[Data extract]
>>>>>

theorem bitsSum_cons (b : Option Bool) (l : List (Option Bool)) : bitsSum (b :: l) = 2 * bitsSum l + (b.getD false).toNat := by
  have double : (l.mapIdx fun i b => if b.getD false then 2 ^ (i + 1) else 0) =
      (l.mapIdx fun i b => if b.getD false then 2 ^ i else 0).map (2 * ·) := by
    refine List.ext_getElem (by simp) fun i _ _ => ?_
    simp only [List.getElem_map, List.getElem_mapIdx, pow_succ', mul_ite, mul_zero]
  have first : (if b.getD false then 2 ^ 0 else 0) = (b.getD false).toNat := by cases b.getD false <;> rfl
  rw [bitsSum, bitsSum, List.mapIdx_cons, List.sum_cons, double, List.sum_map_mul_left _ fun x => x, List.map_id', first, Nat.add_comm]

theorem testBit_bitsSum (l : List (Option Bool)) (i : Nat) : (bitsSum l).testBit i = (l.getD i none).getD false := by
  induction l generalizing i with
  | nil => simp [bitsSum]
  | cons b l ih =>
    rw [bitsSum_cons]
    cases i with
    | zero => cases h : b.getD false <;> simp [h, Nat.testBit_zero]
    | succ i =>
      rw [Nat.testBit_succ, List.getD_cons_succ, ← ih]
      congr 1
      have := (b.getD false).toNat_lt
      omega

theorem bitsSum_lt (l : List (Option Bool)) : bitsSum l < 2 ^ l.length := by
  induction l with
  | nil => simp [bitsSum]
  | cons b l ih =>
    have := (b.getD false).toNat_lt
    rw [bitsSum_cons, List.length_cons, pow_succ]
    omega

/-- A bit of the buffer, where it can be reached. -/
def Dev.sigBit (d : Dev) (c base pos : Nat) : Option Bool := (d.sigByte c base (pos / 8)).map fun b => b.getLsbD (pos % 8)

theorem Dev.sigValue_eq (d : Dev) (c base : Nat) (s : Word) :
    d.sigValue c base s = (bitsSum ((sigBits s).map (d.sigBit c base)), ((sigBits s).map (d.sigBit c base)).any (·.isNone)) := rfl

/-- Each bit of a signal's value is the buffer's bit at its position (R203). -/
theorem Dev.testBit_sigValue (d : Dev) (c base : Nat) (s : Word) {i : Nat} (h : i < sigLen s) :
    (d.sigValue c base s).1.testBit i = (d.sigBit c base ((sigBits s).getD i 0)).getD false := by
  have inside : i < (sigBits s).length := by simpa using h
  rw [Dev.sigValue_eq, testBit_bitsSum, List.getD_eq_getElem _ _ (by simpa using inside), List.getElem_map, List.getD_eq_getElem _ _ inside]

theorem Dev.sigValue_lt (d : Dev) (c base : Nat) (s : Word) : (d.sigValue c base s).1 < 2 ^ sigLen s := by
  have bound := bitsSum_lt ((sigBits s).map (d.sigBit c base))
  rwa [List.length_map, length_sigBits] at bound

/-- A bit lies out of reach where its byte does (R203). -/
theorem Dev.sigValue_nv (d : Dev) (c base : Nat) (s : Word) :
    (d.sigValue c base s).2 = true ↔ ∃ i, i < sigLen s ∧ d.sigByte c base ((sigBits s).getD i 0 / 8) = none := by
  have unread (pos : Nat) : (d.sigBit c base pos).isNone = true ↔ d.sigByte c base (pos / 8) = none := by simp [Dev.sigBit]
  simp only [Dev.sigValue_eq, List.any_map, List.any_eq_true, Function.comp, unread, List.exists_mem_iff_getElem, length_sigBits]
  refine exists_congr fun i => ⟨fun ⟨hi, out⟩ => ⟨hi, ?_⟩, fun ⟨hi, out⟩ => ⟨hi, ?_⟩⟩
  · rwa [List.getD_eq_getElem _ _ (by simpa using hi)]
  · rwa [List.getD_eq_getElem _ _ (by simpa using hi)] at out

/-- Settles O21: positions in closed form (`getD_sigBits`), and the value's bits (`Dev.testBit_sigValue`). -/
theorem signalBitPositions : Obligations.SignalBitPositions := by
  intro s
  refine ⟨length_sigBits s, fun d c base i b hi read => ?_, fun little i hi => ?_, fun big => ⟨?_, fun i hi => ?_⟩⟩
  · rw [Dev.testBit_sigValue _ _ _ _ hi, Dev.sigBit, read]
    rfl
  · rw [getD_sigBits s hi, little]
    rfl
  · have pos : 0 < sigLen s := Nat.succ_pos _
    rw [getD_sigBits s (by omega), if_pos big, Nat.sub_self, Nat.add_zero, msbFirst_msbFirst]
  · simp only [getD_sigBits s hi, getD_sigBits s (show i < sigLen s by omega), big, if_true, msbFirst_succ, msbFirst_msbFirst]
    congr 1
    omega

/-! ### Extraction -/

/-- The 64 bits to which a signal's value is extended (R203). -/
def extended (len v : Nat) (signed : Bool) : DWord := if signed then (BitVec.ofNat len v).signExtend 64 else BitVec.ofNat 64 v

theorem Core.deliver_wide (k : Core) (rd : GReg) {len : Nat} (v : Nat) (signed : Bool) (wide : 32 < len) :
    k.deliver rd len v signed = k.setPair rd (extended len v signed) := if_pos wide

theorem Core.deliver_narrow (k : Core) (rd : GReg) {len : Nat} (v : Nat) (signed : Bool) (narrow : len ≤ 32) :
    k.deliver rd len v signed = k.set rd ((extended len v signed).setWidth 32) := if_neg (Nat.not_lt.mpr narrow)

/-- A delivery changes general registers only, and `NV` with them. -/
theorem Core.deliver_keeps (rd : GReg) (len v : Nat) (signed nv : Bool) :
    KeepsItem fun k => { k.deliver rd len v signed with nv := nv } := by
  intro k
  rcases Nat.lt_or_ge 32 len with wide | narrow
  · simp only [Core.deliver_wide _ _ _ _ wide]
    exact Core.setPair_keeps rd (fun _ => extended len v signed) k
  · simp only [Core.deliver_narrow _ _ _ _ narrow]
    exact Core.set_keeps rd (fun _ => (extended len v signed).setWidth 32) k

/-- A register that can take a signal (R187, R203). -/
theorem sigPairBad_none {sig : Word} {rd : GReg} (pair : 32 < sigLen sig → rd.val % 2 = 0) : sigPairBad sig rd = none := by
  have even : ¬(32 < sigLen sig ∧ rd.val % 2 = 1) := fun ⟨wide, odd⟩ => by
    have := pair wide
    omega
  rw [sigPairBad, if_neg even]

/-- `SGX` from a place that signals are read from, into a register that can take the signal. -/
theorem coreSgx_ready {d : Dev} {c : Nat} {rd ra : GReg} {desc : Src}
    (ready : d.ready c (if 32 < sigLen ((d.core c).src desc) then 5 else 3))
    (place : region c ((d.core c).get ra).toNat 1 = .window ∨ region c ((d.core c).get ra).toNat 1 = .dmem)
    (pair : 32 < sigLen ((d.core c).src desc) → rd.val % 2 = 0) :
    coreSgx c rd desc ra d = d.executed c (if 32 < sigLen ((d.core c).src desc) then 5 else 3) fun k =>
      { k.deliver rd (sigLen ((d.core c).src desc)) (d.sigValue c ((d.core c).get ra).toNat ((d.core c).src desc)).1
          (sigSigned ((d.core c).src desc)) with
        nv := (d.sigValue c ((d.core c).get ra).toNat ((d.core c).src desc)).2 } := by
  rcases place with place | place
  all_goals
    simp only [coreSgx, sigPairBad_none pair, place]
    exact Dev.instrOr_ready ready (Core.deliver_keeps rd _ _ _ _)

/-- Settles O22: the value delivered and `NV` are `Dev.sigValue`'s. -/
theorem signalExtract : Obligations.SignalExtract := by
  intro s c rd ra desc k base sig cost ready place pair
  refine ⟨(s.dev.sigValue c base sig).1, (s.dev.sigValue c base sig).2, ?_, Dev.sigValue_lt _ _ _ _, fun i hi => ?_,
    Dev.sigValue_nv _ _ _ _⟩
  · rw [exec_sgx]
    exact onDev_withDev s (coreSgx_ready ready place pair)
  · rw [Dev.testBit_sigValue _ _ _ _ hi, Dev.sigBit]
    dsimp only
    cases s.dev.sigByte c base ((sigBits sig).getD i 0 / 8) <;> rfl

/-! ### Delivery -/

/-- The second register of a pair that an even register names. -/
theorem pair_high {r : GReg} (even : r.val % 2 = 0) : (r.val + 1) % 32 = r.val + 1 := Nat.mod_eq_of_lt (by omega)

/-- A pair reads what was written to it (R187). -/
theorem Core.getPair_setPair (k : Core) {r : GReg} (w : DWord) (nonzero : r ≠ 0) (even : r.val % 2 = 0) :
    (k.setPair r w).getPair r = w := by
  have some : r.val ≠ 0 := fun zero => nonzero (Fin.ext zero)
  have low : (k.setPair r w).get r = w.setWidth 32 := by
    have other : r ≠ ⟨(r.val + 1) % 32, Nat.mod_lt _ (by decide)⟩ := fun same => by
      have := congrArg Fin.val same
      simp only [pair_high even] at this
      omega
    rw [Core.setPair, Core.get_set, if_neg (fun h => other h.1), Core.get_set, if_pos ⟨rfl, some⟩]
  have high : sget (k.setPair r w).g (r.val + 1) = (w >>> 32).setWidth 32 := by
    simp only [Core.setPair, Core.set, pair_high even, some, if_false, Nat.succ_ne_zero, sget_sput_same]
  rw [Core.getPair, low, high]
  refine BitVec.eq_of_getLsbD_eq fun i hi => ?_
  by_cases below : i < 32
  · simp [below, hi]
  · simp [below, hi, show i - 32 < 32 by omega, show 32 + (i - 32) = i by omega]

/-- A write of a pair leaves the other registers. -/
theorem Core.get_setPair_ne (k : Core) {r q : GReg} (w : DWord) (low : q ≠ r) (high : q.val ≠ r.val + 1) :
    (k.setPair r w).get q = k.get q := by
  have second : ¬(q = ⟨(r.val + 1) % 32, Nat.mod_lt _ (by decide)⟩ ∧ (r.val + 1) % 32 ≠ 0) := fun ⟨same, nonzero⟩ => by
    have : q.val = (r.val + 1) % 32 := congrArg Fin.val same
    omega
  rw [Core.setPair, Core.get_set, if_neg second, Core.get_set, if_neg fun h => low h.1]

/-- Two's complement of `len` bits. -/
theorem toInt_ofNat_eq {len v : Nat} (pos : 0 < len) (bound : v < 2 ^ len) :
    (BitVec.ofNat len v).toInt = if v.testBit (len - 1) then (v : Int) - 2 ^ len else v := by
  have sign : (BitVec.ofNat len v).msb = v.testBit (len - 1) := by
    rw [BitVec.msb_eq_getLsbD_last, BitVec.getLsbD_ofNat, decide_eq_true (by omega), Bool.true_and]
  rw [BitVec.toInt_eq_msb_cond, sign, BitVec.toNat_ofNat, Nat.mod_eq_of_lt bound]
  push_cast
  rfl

<<<<<

[Required work]
Once you find the line with "### Extraction -/" in the entries above, output it and each line after it up to and including the line with "theorem Core.deliver_keeps (rd", and nothing else.

[Answer to the problem]
/-! ### Extraction -/

/-- The 64 bits to which a signal's value is extended (R203). -/
def extended (len v : Nat) (signed : Bool) : DWord := if signed then (BitVec.ofNat len v).signExtend 64 else BitVec.ofNat 64 v

theorem Core.deliver_wide (k : Core) (rd : GReg) {len : Nat} (v : Nat) (signed : Bool) (wide : 32 < len) :
    k.deliver rd len v signed = k.setPair rd (extended len v signed) := if_pos wide

theorem Core.deliver_narrow (k : Core) (rd : GReg) {len : Nat} (v : Nat) (signed : Bool) (narrow : len ≤ 32) :
    k.deliver rd len v signed = k.set rd ((extended len v signed).setWidth 32) := if_neg (Nat.not_lt.mpr narrow)

/-- A delivery changes general registers only, and `NV` with them. -/
theorem Core.deliver_keeps (rd : GReg) (len v : Nat) (signed nv : Bool) :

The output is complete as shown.